Figure 7. Sun timelapse with dynamic lighting.
- Simplified Asset Authoring – Real-time path tracing allows assets to be authored more straightforwardly, using physically accurate properties rather than engine-specific hacks. Since the path tracer simulates light behavior under a unified physics model, materials behave as they would in reality – whether a perfectly reflective mirror, a piece of rough metal, or translucent glass – and are all handled in the same lighting system. Artists no longer need to create special case shader tricks to account for missing lighting effects, as the algorithm inherently captures these effects. For example, baked ambient occlusion textures or overly brightening materials to compensate for lost bounced lighting become redundant. This means fewer workarounds in material setups and more time spent on artistic refinement. Path tracing’s generality ensures assets can be built with true PBR values and look correct. The asset pipeline is cleaner and more physically grounded, benefiting artists and shader developers.
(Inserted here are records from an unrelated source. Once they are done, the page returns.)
/-! ## 00, 02: accesses of the host -/

/-- R15, Table 0-6: of the bits that a write covers, RW bits take the value written, W1C bits that are written 1 are cleared, and every
other bit of the register stays.
R13, R15: a host write of 4 bytes to a plain 32-bit register of BAR0, which its die reaches and confidential mode allows, stores what
the access types say and changes nothing else; where the register's island breaks its ratio to the register bus (15 R540), it does so or
is lost. R56, R88: a misaligned one is dropped and captured, or sets OVERRUN behind an earlier
capture. R83: one that confidential mode blocks is counted.
R5: a 4-byte access to a register window whose unit is absent or gated: a write is ignored and a read gives 0; either only raises
DBG_GATED_ACCESS_CNT. R88: a 1 written to VALID of HIF_FAULT_STATUS clears VALID and OVERRUN, a 0 changes nothing. -/
def Obligations.RegisterAccessesObeyTypes : Prop :=
  (∀ (r : RegRow) (old v mask i : Nat),
      (State.written r old v mask).testBit i =
        if v.testBit i && r.w1c.testBit i && mask.testBit i then false
        else if r.rw.testBit i && mask.testBit i then v.testBit i else old.testBit i) ∧
  ((∀ (s : State) (off v : Nat) (r : RegRow), rowAt off = some (r, off) → r.width = 32 → off % 4 = 0 → off + 4 ≤ 2 ^ 26 →
      State.cmdBuffer off 4 = none → (s.conf = true → State.confOpen off = true) → State.dbgOff off = false → s.windowGated off = false →
      plainRegister r off = true →
      let new := fun (u : State) => (Cells.get (BitVec.ofNat 64 r.rst) off u.regs).toNat =
        State.written r (Cells.get (BitVec.ofNat 64 r.rst) off s.regs).toNat (v % 2 ^ 32) (2 ^ 32 - 1) % 2 ^ 64
      ((State.windowIsland off).any s.busBroken = false →
        Goes (exec (.registerWrite 0 off 4 v) s) (fun u => Keeps [.regs] s u ∧ RegsKeep [off] s u ∧ new u)) ∧
      ((State.windowIsland off).any s.busBroken = true →
        Goes (exec (.registerWrite 0 off 4 v) s) (fun u => Keeps [.regs, .free] s u ∧ RegsKeep [off] s u ∧ (u.regs = s.regs ∨ new u)))) ∧
    (∀ (s : State) (off w v : Nat), off + w ≤ 2 ^ 26 → State.accessOk off w = false → State.cmdBuffer off w = none →
      s.fb Fld.HIF_FAULT_STATUS_VALID = false →
      Goes (exec (.registerWrite 0 off w v) s) (fun u => Keeps [.regs] s u ∧
        RegsKeep [Reg.HIF_FAULT_STATUS.addr, Reg.HIF_FAULT_ADDR.addr] s u ∧ u.fd Fld.HIF_FAULT_STATUS_VALID = 1 ∧
        u.fd Fld.HIF_FAULT_STATUS_STATUS = Sts.accessFault ∧ u.fd Fld.HIF_FAULT_ADDR_OFFSET = off ∧ u.fd Fld.HIF_FAULT_ADDR_BAR = 0)) ∧
    (∀ (s : State) (off w v : Nat), off + w ≤ 2 ^ 26 → State.accessOk off w = false → State.cmdBuffer off w = none →
      s.fb Fld.HIF_FAULT_STATUS_VALID = true →
      Goes (exec (.registerWrite 0 off w v) s) (fun u => Keeps [.regs] s u ∧ RegsKeep [Reg.HIF_FAULT_STATUS.addr] s u ∧
        u.fd Fld.HIF_FAULT_STATUS_OVERRUN = 1)) ∧
    (∀ (s : State) (off w v : Nat), off + w ≤ 2 ^ 26 → State.accessOk off w = true → s.conf = true → State.confOpen off = false →
      State.cmdBuffer off w = none →
      Goes (exec (.registerWrite 0 off w v) s) (fun u => Keeps [.regs] s u ∧ RegsKeep [Reg.HIF_BLOCKED_CNT.addr] s u ∧
        u.rd Reg.HIF_BLOCKED_CNT = satAdd (2 ^ 32 - 1) (s.rd Reg.HIF_BLOCKED_CNT) 1))) ∧
  ((∀ (s : State) (off : Nat) (r : RegRow) (addr : Nat), rowAt off = some (r, addr) → off % 4 = 0 → off + 4 ≤ 2 ^ 26 →
      State.cmdBuffer off 4 = none → s.bufAt off = none → (s.conf = true → State.confOpen off = true) → State.dbgOff off = false →
      s.windowGated off = true →
      Goes (exec (.gatedAccess off 4 true) s) (fun u => Keeps [.regs] s u ∧ RegsKeep [Reg.DBG_GATED_ACCESS_CNT.addr] s u) ∧
      Goes (exec (.gatedAccess off 4 false) s) (fun u => Keeps [.regs, .out] s u ∧ RegsKeep [Reg.DBG_GATED_ACCESS_CNT.addr] s u ∧
        u.out = .barRead off 0 :: s.out ∧
        u.rd Reg.DBG_GATED_ACCESS_CNT = satAdd (2 ^ 32 - 1) (s.rd Reg.DBG_GATED_ACCESS_CNT) 1)) ∧
    (∀ (s : State) (v : BitVec 32), v.toNat.testBit 31 = true →
      Goes (exec (.hifFaultStatusWrite v) s) (fun u => Keeps [.regs] s u ∧ RegsKeep [Reg.HIF_FAULT_STATUS.addr] s u ∧
        u.fd Fld.HIF_FAULT_STATUS_VALID = 0 ∧ u.fd Fld.HIF_FAULT_STATUS_OVERRUN = 0 ∧
        u.fd Fld.HIF_FAULT_STATUS_STATUS = s.fd Fld.HIF_FAULT_STATUS_STATUS)) ∧
    (∀ (s : State) (v : BitVec 32), v.toNat.testBit 31 = false → exec (.hifFaultStatusWrite v) s = .next s))

/-- MGMT_NOP replies the firmware version and changes nothing else (the value itself is open, assumption 81); FUNC_ABORT on the main slot
joins the aborts in progress and ends its functions (R67 to R69); a FUNC_ABORT on the abort slot that R67 refuses is answered there at
once and starts nothing. -/
def Obligations.NopAndAbortRun : Prop :=
  (∀ s via p j s1, Starts s true via p j s1 → p.base = 0x0100 →
    Ends (exec (.mgmtNop via p) s) via (.ok (Config.firmwareVersion s1.stage (s1.rd Reg.RST_IMG_VERSION) % 2 ^ 32) 0)
      (fun u => u = s1.beginJob true via j)) ∧
  (∀ s p j s1, Starts s true .mcc p j s1 → p.base = 0x0101 → State.abortBad p = false →
    exec (.funcAbort .mcc p) s = .next ((s1.beginJob true .mcc j).funcAbort p false j.late)) ∧
  (∀ (s : State) (v : BitVec 32), s.served false = true → s.conf = false → s.mcc.confAbt = none →
    (Packet.ofBits s.mcc.abtCmd).base ≠ 0x0101 →
    let p := Packet.ofBits s.mcc.abtCmd
    ∃ w, exec (.mccAbtDoorbell v) s = .next (State.replyIrq w 1) ∧ Keeps [.mcc, .regs] s w ∧
      RegsKeep [Reg.MCC_STATUS.addr] s w ∧ w.fd Fld.MCC_STATUS_ABT_REPLY_VALID = 1 ∧
      w.mcc = { s.mcc with abtReply := replyBits p.opcode.toNat p.seq.toNat s.now (.err Sts.badOpcode) false }) ∧
  (∀ (s : State) (v : BitVec 32), s.served false = true → s.conf = false →
    let p := Packet.ofBits s.mcc.abtCmd
    p.base = 0x0101 → p.ext = false → p.execTime = 0 → State.abortBad p = false →
    exec (.mccAbtDoorbell v) s = .next (s.funcAbort p true false))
- Consistency Between Authoring and Final Render – Another benefit of real-time path tracing is greatly narrowing the gap between how content is previewed during creation and how it appears in the final render. In a typical pipeline, an artist might see their asset under one lighting setup in a 3D DCC or offline renderer, only to have it look different in the game engine due to differences in rendering algorithms. This often leads to multiple iteration loops between artists and engineers trying to reconcile the differences. With a path-traced engine, lighting and shading adhere to physical correctness at runtime, which brings us much closer to the ground truth. Many studios use path tracers as a reference to verify their real-time lighting, and with hardware advancements, these models are becoming fast enough for interactive use. The big benefit for artists is the authoring environment, and in-engine results stay in lockstep. What the artist sees in a path-traced viewport is faithful to the final shipped product’s lighting, boosting confidence and reducing back-and-forth adjustments. This increased consistency means fewer surprises and less tweaking late in development, which in turn translates to shallower iteration cycles for teams, with engineers needing as many ad-hoc fixes for visual discrepancies and artists spending less time fighting technical limitations. Everyone works with the same view of the project, accelerating convergence toward the intended artistic vision.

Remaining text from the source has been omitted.